The 2006 USG Sheetrock 400 was a NASCAR Nextel Cup Series race held on July 9, 2006, at Chicagoland Speedway in Joliet, Illinois. The race was the 18th of the 2006 NASCAR Nextel Cup Series season. Jeff Burton of Richard Childress Racing won the pole position with a lap speed of , his second pole of 2006 along with the Daytona 500, marking the first time in his career that he won two poles in the same year. Roush Racing's Matt Kenseth led the most laps, while Jeff Gordon of Hendrick Motorsports won the race on a green-white-checker finish, which extended the race from 267 laps to 270.

Qualifying

Race recap
Pole-sitter Jeff Burton led much of the early portion of the race, but Jeff Gordon then took the lead after a strong green-flag pit stop.
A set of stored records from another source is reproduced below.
-- ==== Sys2Proof/Tests/Slice0.lean ====
section
/-! SUPPORT. Tests on fixed values. Expected results are those of spec/95_test_vectors.md (the vector's id stands at each
test) or of the worked examples of the rules; then, for every statement with hypotheses, concrete values that meet them. -/

namespace Sys2Proof.Tests

open Sys2Proof Sys2Proof.Machine Sys2Proof.Statements

/-! ### Helpers -/

/-- The next state of an outcome, if it has one. -/
def after : Result → Option State
  | .next t => some t
  | .fault _ => none
  | .refused _ => none

/-- One step on a command word presented to a state. -/
def ran (w : CmdWord) (s : State) : Option State := after (step (s.present w))

/-- A and F after one step on a command word. -/
def afterA (w : CmdWord) (s : State) : Option (Byte × Byte) := (ran w s).map fun t => (t.a, t.flagByte)

/-- HL and F. -/
def afterHl (w : CmdWord) (s : State) : Option (Word16 × Byte) := (ran w s).map fun t => (t.hl, t.flagByte)

/-- SP and F. -/
def afterSp (w : CmdWord) (s : State) : Option (Word16 × Byte) := (ran w s).map fun t => (t.sp, t.flagByte)

/-- The fault codes and values of the responses. -/
def answers (w : CmdWord) (s : State) : Option (List (BitVec 3 × Word16)) :=
  (ran w s).map fun t => t.respOut.map fun r => (r.faultCode, r.value)

/-- The reset state with these bytes in A and B and this flag byte. -/
def withAb (a b f : Byte) : State := { State.reset with a := a, b := b }.writeFlagByte f

/-- The reset state with these values in HL and SP. -/
def withHlSp (hl sp : Word16) : State := { State.reset with sp := sp }.writeHl hl

/-- A state with every register its own value, for tests that a read takes the right one. -/
def distinct : State :=
  { State.reset with
    a := 0xA0, b := 0xA1, c := 0xA2, d := 0xA3, e := 0xA4, fHigh := 0xA, h := 0xA6, l := 0xA7, sp := 0xBEEF
    mem := [(0xA6A7, 0x5A)] }

/-! ### Well-formedness: each check of 30_encoding.md R54 refuses an ill-formed term -/

theorem test_wf_refuses_names :
    (Instr.get 8).wellFormed = false ∧ (Instr.set 15 0).wellFormed = false ∧
    (Instr.getPair 8 1).wellFormed = false ∧ (Instr.getPair 1 9).wellFormed = false ∧
    (Instr.setPair 10 1 0).wellFormed = false ∧ (Instr.setPair 6 8 0).wellFormed = false := by decide

theorem test_wf_refuses_flags :
    (Instr.flagShift 4).wellFormed = false ∧ (Instr.getFlag 15).wellFormed = false ∧
    (Instr.setFlag 7 true).wellFormed = false := by decide

theorem test_wf_refuses_codes :
    (Instr.operandRegister 8).wellFormed = false ∧ (Instr.add 8).wellFormed = false ∧
    (Instr.addc 255).wellFormed = false ∧ (Instr.add 6).wellFormed = false ∧ (Instr.addc 6).wellFormed = false := by
  decide
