@[simp] theorem offsetOf_later (m : Nat) (e : DecodeError) : offsetOf (later m e) = m + offsetOf e := by cases e <;> rfl

/-- R129: the check at end of stream records the length of the text. -/
theorem alignment_of_textResult {n off : Nat} {x : Except (Nat × Byte) (List Byte × Option Nibble)}
    (h : textResult n x = .error (.alignment off)) : off = n := by
  obtain ⟨i, c⟩ | ⟨bs, _ | v⟩ := x <;> cases h
  rfl

/-- R106: the result of a text cut in two, the first part of which decodes. -/
theorem textResult_add (m n : Nat) (x : Except (Nat × Byte) (List Byte × Option Nibble)) (as : List Byte) :
    textResult (m + n) ((x.mapError (Prod.map (m + ·) id)).map (Prod.map (as ++ ·) id)) =
      ((textResult n x).mapError (later m)).map (as ++ ·) := by
  obtain ⟨off, c⟩ | ⟨bs, _ | v⟩ := x <;> rfl

/-! A CHUNK that decodes with stream scope and whose commit the sink accepts in full -/

/-- In `s` a CHUNK `l` in direction 1 with stream scope is accepted, has its data, and has a sink that accepts its commit. -/
structure Decodes (l : BitVec 24) (s : State) : Prop where
  inv : Invariants s
  live : s.status.state ≠ .error
  dir : s.decoding = true
  scope : s.chunkScope = false
  legal : l.toNat ≤ s.pchunk.toNat
  data : l.toNat ≤ s.dataIn.length
  plan : AcceptsAll s s.sinkPlan

/-- What DEC_STEP makes of `cs` in the session of `s` (R99). -/
def decodeIn (s : State) (cs : List Byte) : Except (Nat × Byte) (List Byte × Option Nibble) :=
  decodeFrom s.strict s.lower s.mixed (pendOf (sessionOf s)) 0 cs

/-- In `t` an error has ended the session at the text's error `e`, the text's first character standing at IN_COUNT `start` (R128, R129,
R132). -/
structure Failed (start : Count) (e : DecodeError) (t : State) : Prop where
  status : t.status = ⟨.error, kindOf e, false⟩
  inCount : t.inCount = start + BitVec.ofNat 64 (offsetOf e)
  errOffset : t.errOffset = t.inCount
  errChar : t.errChar = charOf e

/-- R128: a CHUNK ends at its first character that is neither a digit nor a skipped newline. -/
theorem Decodes.failed_digit {l : BitVec 24} {s : State} (h : Decodes l s) {i : Nat} {c : Byte}
    (hdec : decodeIn s (s.dataIn.take l.toNat) = .error (i, c)) :
    Failed (sessionOf s).inCount (.digit i c) (runChunk l s) := by
  obtain ⟨bs, q, -, -, hraise⟩ := stageChunk_invalidDigit h.inv h.dir hdec
  rw [runChunk, hraise]
  exact ⟨rfl, rfl, rfl, rfl⟩

/-- R129: a CHUNK shorter than P_CHUNK_MAX ends in an error when its characters leave a nibble pending. -/
theorem Decodes.failed_alignment {l : BitVec 24} {s : State} (h : Decodes l s) {bs : List Byte} {v : Nibble}
    (hdec : decodeIn s (s.dataIn.take l.toNat) = .ok (bs, some v)) (hlt : l.toNat < s.pchunk.toNat) :
    Failed (sessionOf s).inCount (.alignment l.toNat) (runChunk l s) := by
  rw [runChunk, stageChunk_invalidAlignment h.inv h.dir h.data hdec (.inl hlt)]
  exact ⟨rfl, rfl, rfl, rfl⟩

/-- In `t` the session `u` is still open, `n` characters on, which completed the bytes `bs` and left `q` pending. -/
structure StillOpen (u : State) (n : Nat) (bs : List Byte) (q : Option Nibble) (t : State) : Prop where
  gained : Gained u n bs t
  status : t.status = ⟨.active, .none, false⟩
  pend : pendOf t = q
  lastNl : t.lastNl = lastNlAfter u.lastNl bs

section
variable {l : BitVec 24} {s : State} {bs : List Byte} {q : Option Nibble} (h : Decodes l s)
  (hdec : decodeIn s (s.dataIn.take l.toNat) = .ok (bs, q)) (hq : l.toNat < s.pchunk.toNat → q = none)
include h hdec hq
On lap 68, the first caution flag was flown for debris on the track, shuffling the driver order and giving the lead to Kevin Harvick. With four laps to go, Gordon drove into a slowing Matt Kenseth's rear bumper, spinning him. On the green-white-checker finish, Gordon led the final laps to win his 75th career Cup Series victory and second of 2006 with a 0.461 second lead over Burton, followed by Kyle Busch, Kevin Harvick, and defending race winner Dale Earnhardt Jr. Points leader Jimmie Johnson, Reed Sorenson, Kurt Busch, Clint Bowyer and J. J. Yeley closed out the top ten. Meanwhile, Kenseth was involved in a second wreck and ran out of fuel, but managed to finish the race on the lead lap and finished 22nd.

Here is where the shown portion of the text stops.